A deep dive into her new book of essays, “Azadi.”

By Literature

Illustration by Jade Sheng.

AZAADI 

            – chants my 80-year-old grandmother

every night before she goes to sleep – 

If I die, I’ll tell your grandpa, I fought with my tongue

I fought with my tongue in Kashmir, 

we fight … With Every. Single. Breath. in Kashmir.

with tongue and pens and arms

— Zainab Ahmed

“Azaadi.” The first time I heard this word, I must have been a toddler. The first time I understood this word, I was a teenager grieving the loss of someone I called home. Since then I’ve lived, breathed, and felt this word everyday. For the rest of India, it’s a catchy slogan, a Bollywood hit song, a Primetime episode. For Kashmiris, it’s the fight for survival. Fight for identity. From the day we are born till the day we are killed or die.

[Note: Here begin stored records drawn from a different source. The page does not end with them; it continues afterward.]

-- ==== Sys2Proof/Machine/Keystream.lean ====
section
/-! DEFINITION. Machine/Keystream.lean: the counter-mode generator and the XOR datapath (42_ctr_keystream.md). -/

namespace Sys2Proof.Machine

/-- R71: inc32, addition of one on the last 32 bits modulo 2^32; the upper 96 bits are untouched. -/
def inc32 (x : Block) : Block := (x &&& ~~~(0xFFFFFFFF#128)) ||| ((x + 1) &&& 0xFFFFFFFF#128)

/-- R77: `inc32` applied `j` times. -/
def inc32Iter (x : Block) : Nat → Block
  | 0 => x
  | j + 1 => inc32 (inc32Iter x j)

/-- The registers PROCESS works on while it consumes its payload, the bytes it has produced and the cipher requests it has
made, oldest first. -/
structure Stream where
  acc : Block
  ctr : Block
  ks : Option Block
  buf : List Byte
  out : List Byte
  requests : List CipherRequest
  deriving DecidableEq, Repr

/-- R72: KS_NEXT, one request on the cipher port for CTR, then CTR ← inc32(CTR). -/
def ksNext (c : Config) (key : Key) (d : Stream) : Stream :=
  { d with ks := some (c.cipher key d.ctr), ctr := inc32 d.ctr, requests := d.requests ++ [.encrypt d.ctr] }

/-- R73: the ciphertext byte of a position, in both directions: the output when encrypting, the input when decrypting. -/
def cipherByte (dir : Dir) (input output : Byte) : Byte :=
  match dir with
  | .enc => output
  | .dec => input

/-- R73: the second half of XOR_BYTE, with KS[BUFLEN] at hand: the output byte, the ciphertext byte into BUF, and the fold
of a full BUF. After the fold KS holds no value (R15, R25; log 5). -/
def xorStore (h : Block) (dir : Dir) (d : Stream) (ks : Block) (b : Byte) : Stream :=
  let o := b ^^^ blockByte ks d.buf.length
  let buf := d.buf ++ [cipherByte dir b o]
  if buf.length = 16 then
    { d with acc := ghUpdate h d.acc (blockOfBytes buf), ks := none, buf := [], out := d.out ++ [o] }
  else { d with ks := some ks, buf := buf, out := d.out ++ [o] }

/-- R73: XOR_BYTE. At BUFLEN = 0 it starts a new block with KS_NEXT. PROCESS has checked that KS holds a value when
BUFLEN > 0, so the default is never read there. -/
def xorByte (c : Config) (key : Key) (h : Block) (dir : Dir) (d : Stream) (b : Byte) : Stream :=
  let d := if d.buf = [] then ksNext c key d else d
  xorStore h dir d (d.ks.getD 0) b

/-- R98: the byte loop of PROCESS. -/
def xorBytes (c : Config) (key : Key) (h : Block) (dir : Dir) (d : Stream) (bytes : List Byte) : Stream :=
  bytes.foldl (xorByte c key h dir) d

end Sys2Proof.Machine
end

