-- ==== Sys2Proof/Decode.lean ====
section
/-! DEFINITION. Decode.lean: the command encoding of 30_encoding.md, the decoder first and the encoder after it. -/

namespace Sys2Proof

/-- R43, R45, R46: why a (header, payload) pair is not a legal command. Every one of them raises IllegalCommand. -/
inductive Illegal where
  /-- Condition 1: OP is not one of 0x01 to 0x06. -/
  | reservedOp
  /-- Condition 2: RSV0 or RSV1 is not 0. -/
  | reservedBits
  /-- Condition 3: ARG is not 0 outside INIT. -/
  | argument
  /-- Condition 4: LEN is not 0 in FINISH_AAD. -/
  | finishAadLength
  /-- Condition 5: the payload has not LEN bytes. -/
  | payloadLength
  deriving DecidableEq, Repr

/-- R42: OP = header[63:56]. -/
def opField (h : Header) : BitVec 8 := h.extractLsb' 56 8

/-- R42: DIR = header[55]. -/
def dirField (h : Header) : Bool := h.getLsbD 55

/-- R41: RSV1 = header[54:53]. -/
def rsv1Field (h : Header) : BitVec 2 := h.extractLsb' 53 2

/-- R42: TAGLEN = header[52:48]. -/
def taglenField (h : Header) : BitVec 5 := h.extractLsb' 48 5

/-- R41: ARG = header[55:48], which is DIR, RSV1 and TAGLEN together. -/
def argField (h : Header) : BitVec 8 := h.extractLsb' 48 8

/-- R41: RSV0 = header[47:32]. -/
def rsv0Field (h : Header) : BitVec 16 := h.extractLsb' 32 16

/-- R42: LEN = header[31:0]. -/
def lenField (h : Header) : BitVec 32 := h.extractLsb' 0 32

/-- R19: the direction a DIR bit names, ENC = 0 and DEC = 1. -/
def Dir.ofBit (b : Bool) : Dir := if b then .dec else .enc

/-- R42, R44: the command whose OP is `op`, with its operands taken from the header and the payload. Read only for the
six OPs of R44, of which 0x06 is the last. -/
def instrOf (h : Header) (payload : List Byte) : Instr :=
  if opField h = 0x01 then .init (Dir.ofBit (dirField h)) (taglenField h) payload
  else if opField h = 0x02 then .setIv payload
  else if opField h = 0x03 then .addAad payload
  else if opField h = 0x04 then .finishAad
  else if opField h = 0x05 then .process payload
  else .finish payload

/-- R43: decoding, total on every (header, payload) pair; the five conditions in the order of the rule. -/
def decode (h : Header) (payload : List Byte) : Except Illegal Instr :=
  if opField h = 0 ∨ 6 < (opField h).toNat then .error .reservedOp
  else if rsv0Field h ≠ 0 ∨ rsv1Field h ≠ 0 then .error .reservedBits
  else if opField h ≠ 0x01 ∧ argField h ≠ 0 then .error .argument
  else if opField h = 0x04 ∧ lenField h ≠ 0 then .error .finishAadLength
  else if payload.length ≠ (lenField h).toNat then .error .payloadLength
  else .ok (instrOf h payload)

/-- R44: one row of the opcode map. -/
structure Row where
  mnemonic : String
  value : Header
  mask : Header
  deriving DecidableEq, Repr

/-- R44: the opcode map, row for row. -/
def opcodeRows : List Row :=
  [ ⟨"INIT",       0x0100000000000000, 0xFF60FFFF00000000⟩,
    ⟨"SET_IV",     0x0200000000000000, 0xFFFFFFFF00000000⟩,
    ⟨"ADD_AAD",    0x0300000000000000, 0xFFFFFFFF00000000⟩,
    ⟨"FINISH_AAD", 0x0400000000000000, 0xFFFFFFFFFFFFFFFF⟩,
    ⟨"PROCESS",    0x0500000000000000, 0xFFFFFFFF00000000⟩,
    ⟨"FINISH",     0x0600000000000000, 0xFFFFFFFF00000000⟩ ]

/-- R44: a header selects the row with `h AND mask = match`. -/
def Row.selects (r : Row) (h : Header) : Bool := h &&& r.mask == r.value

/-- R44: the mnemonic of a command's row. -/
def Instr.mnemonic : Instr → String
  | .init _ _ _ => "INIT"
  | .setIv _ => "SET_IV"
  | .addAad _ => "ADD_AAD"
  | .finishAad => "FINISH_AAD"
  | .process _ => "PROCESS"
  | .finish _ => "FINISH"

/-- The bits of an instruction numbered as the opcode table numbers them (bit 0 the header's least significant): the
header is the first 64, payload byte `i` the eight from bit 64 + 8 i on. -/
def tableHeader (nbits w : Nat) : Header := BitVec.ofNat 64 (w % 2 ^ nbits)

/-- The LEN payload bytes of that instruction; bits the table does not give are 0. -/
def tablePayload (nbits w : Nat) : List Byte :=
  (List.range (lenField (tableHeader nbits w)).toNat).map fun i => BitVec.ofNat 8 ((w % 2 ^ nbits) >>> (64 + 8 * i))

/-- What the decoder reads from an instruction whose bits are `w`. -/
def decodeTableWord (nbits w : Nat) : Option Instr :=
  match decode (tableHeader nbits w) (tablePayload nbits w) with
  | .ok i => some i
  | .error _ => none

/-! ### The encoder -/

/-- R19: the DIR bit. -/
def Dir.toBit : Dir → Bool
  | .enc => false
  | .dec => true

/-- R44: the OP of a command. -/
def Instr.op : Instr → BitVec 8
  | .init _ _ _ => 0x01
  | .setIv _ => 0x02
  | .addAad _ => 0x03
  | .finishAad => 0x04
  | .process _ => 0x05
  | .finish _ => 0x06

/-- R41: the ARG byte of a command: DIR, two zero bits and TAGLEN in INIT, zero elsewhere. -/
def Instr.arg : Instr → BitVec 8
  | .init d t _ => BitVec.ofBool d.toBit ++ (0 : BitVec 2) ++ t
  | _ => 0

/-- R41, R42: the header of a command: OP, ARG, RSV0 = 0 and LEN, the payload's length. -/
def encode (i : Instr) : Header := i.op ++ i.arg ++ (0 : BitVec 16) ++ BitVec.ofNat 32 i.payload.length

end Sys2Proof
end

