/-- R110, R111: the facade ends the session of its operands, from any state. -/
theorem facade_ended (d : Dir) {key iv aad data tag : List Byte} {taglen : Option (BitVec 5)} {n : BitVec 5} (s : State)
    (hn : n = taglenOrDefault taglen) (hkey : key.length = 16 ∨ key.length = 24 ∨ key.length = 32) (hmin : 12 ≤ n.toNat)
    (hmax : n.toNat ≤ 16) (hne : iv ≠ []) (hiv : iv.length < 2 ^ 32) (haad : aad.length ≤ 2 ^ 61 - 1)
    (hdata : data.length ≤ Config.maxData) (htag : tag.length < 2 ^ 32) :
    ∃ t, issueAll issue (facadeCommands d key iv aad data tag taglen) s = .next t ∧
      Message.Ended Config.chip ⟨d, n, key, iv, aad, data⟩ tag s t := by
  obtain ⟨u, hpre, hu⟩ := succeeds_init_setIv d s hkey hmin hmax hne
  have hcut (x : List Byte) : (cut x).flatten = x := flatten_pieces ..
  obtain ⟨t, ht, hend⟩ := hu.run_session hpre (cut aad) true (ds := cut data) tag (pieces_ne_nil _ _ _)
    (by simpa [hcut] using haad) (by simpa [hcut] using hdata)
  rw [issueAll_issue (wellFormed_facadeCommands (by omega) hiv htag)]
  refine ⟨t, ?_, by simpa [hcut] using hend⟩
  simpa [facadeCommands, sessionCommands, ← hn] using ht

/-- R20: PHASE at the end of a session is the one its last response carries. -/
theorem Message.Ended.phase {c : Config} {m : Message} {e : List Byte} {s t : State} (h : m.Ended c e s t) :
    t.phase = (m.finishResponse c e).phase := congrArg State.phase h.registers

/-- R100, R101: in an ENC session FINISH with no payload answers the tag. -/
theorem finishResponse_enc_nil {c : Config} {m : Message} (hdir : m.dir = .enc) :
    m.finishResponse c [] = ⟨.ok, .finished, [], m.tag c⟩ := by
  simp [Message.finishResponse, hdir, finishLengthOk]

/-- R100, R102, R103: in a DEC session FINISH checks the length of the expected tag, then the tag. -/
theorem finishResponse_dec {c : Config} {m : Message} (hdir : m.dir = .dec) (e : List Byte) :
    m.finishResponse c e =
      if e.length ≠ m.taglen.toNat then ⟨.invalidTagLength, .failed, [], []⟩
      else if e = m.tag c then ⟨.ok, .finished, xorKeystream c m.key (m.j0 c) m.data, []⟩
      else ⟨.authenticationError, .failed, [], []⟩ := by
  simp [Message.finishResponse, hdir, finishLengthOk, eq_comm]

/-- Settles O45: the session ends with the tag, after the ciphertext. -/
theorem sealComputesTheSessionFunction : Obligations.SealComputesTheSessionFunction := by
  refine ⟨by decide, fun key iv aad plaintext taglen n s hn hkey hmin hmax hne hiv haad hdata => ?_⟩
  obtain ⟨t, ht, hend⟩ := facade_ended .enc s hn hkey hmin hmax hne hiv haad hdata (tag := []) (by simp)
  have hr := finishResponse_enc_nil (c := Config.chip) (m := ⟨.enc, n, key, iv, aad, plaintext⟩) rfl
  refine ⟨t, ht, by rw [hend.phase, hr], ?_⟩
  rw [sealResult, hend.lastStatus, hend.dout, hend.tag, hr, List.append_nil]
  rfl

/-- R105, R106: the ciphertext, decrypted, has the tag of the plaintext. -/
theorem tag_dec_ciphertext (c : Config) (n : BitVec 5) (key : Key) (iv aad plaintext : List Byte) :
    Message.tag c ⟨.dec, n, key, iv, aad, Message.ciphertext c ⟨.enc, n, key, iv, aad, plaintext⟩⟩ =
      Message.tag c ⟨.enc, n, key, iv, aad, plaintext⟩ := rfl

/-- R105: and gives the plaintext back. -/
theorem xorKeystream_dec_ciphertext (c : Config) (n : BitVec 5) (key : Key) (iv aad data plaintext : List Byte) :
    xorKeystream c key (Message.j0 c ⟨.dec, n, key, iv, aad, data⟩)
      (Message.ciphertext c ⟨.enc, n, key, iv, aad, plaintext⟩) = plaintext := xorKeystream_involutive ..

/-- R103, R106: the session that decrypts the ciphertext compares with the tag of the plaintext, and gives the plaintext back. -/
theorem finishResponse_dec_ciphertext (c : Config) (n : BitVec 5) (key : Key) (iv aad plaintext tag : List Byte) :
    Message.finishResponse c ⟨.dec, n, key, iv, aad, Message.ciphertext c ⟨.enc, n, key, iv, aad, plaintext⟩⟩ tag =
      if tag.length ≠ n.toNat then ⟨.invalidTagLength, .failed, [], []⟩
      else if tag = Message.tag c ⟨.enc, n, key, iv, aad, plaintext⟩ then ⟨.ok, .finished, plaintext, []⟩
      else ⟨.authenticationError, .failed, [], []⟩ := by
  simp only [finishResponse_dec, tag_dec_ciphertext, xorKeystream_dec_ciphertext]
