-- ==== Sys2Proof/Word.lean ====
section
/-! DEFINITION. The word types of BBCE (spec/00_scope.md R14): registers of 64 bits, command, header and sample
words of 32 bits, memory bytes. -/

namespace Sys2Proof

/-- A byte of DMEM (20_memory.md R100). -/
abbrev Byte := BitVec 8

/-- A command word, a header word or a binary32 pattern (R14). -/
abbrev Word32 := BitVec 32

/-- A register or a DMEM element (R14). -/
abbrev Word64 := BitVec 64

end Sys2Proof
end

Azaadi, the Urdu word for “freedom,” was first coined in Kashmir when a group of people came out in the streets of Srinagar demanding freedom from the Indian Oppression in the early 1990s. They hardly knew that 19 years later, this word would become an anthem for freedom echoing in the capital city of the same country that imposed a never-before-seen, undemocratic communication blockade in Kashmir on Aug. 5, 2019. 

They also never thought that someday an Indian writer with short grey hair, rusty smile, and fire in her heart would use it as a title of one of her books.

Arundhati Roy’s new book “Azadi: Freedom. Fascism. Fiction” is about the echo of silence that has engulfed India. It lies between the overlapping world of fiction and reality. Between hope and fear. Between now and then.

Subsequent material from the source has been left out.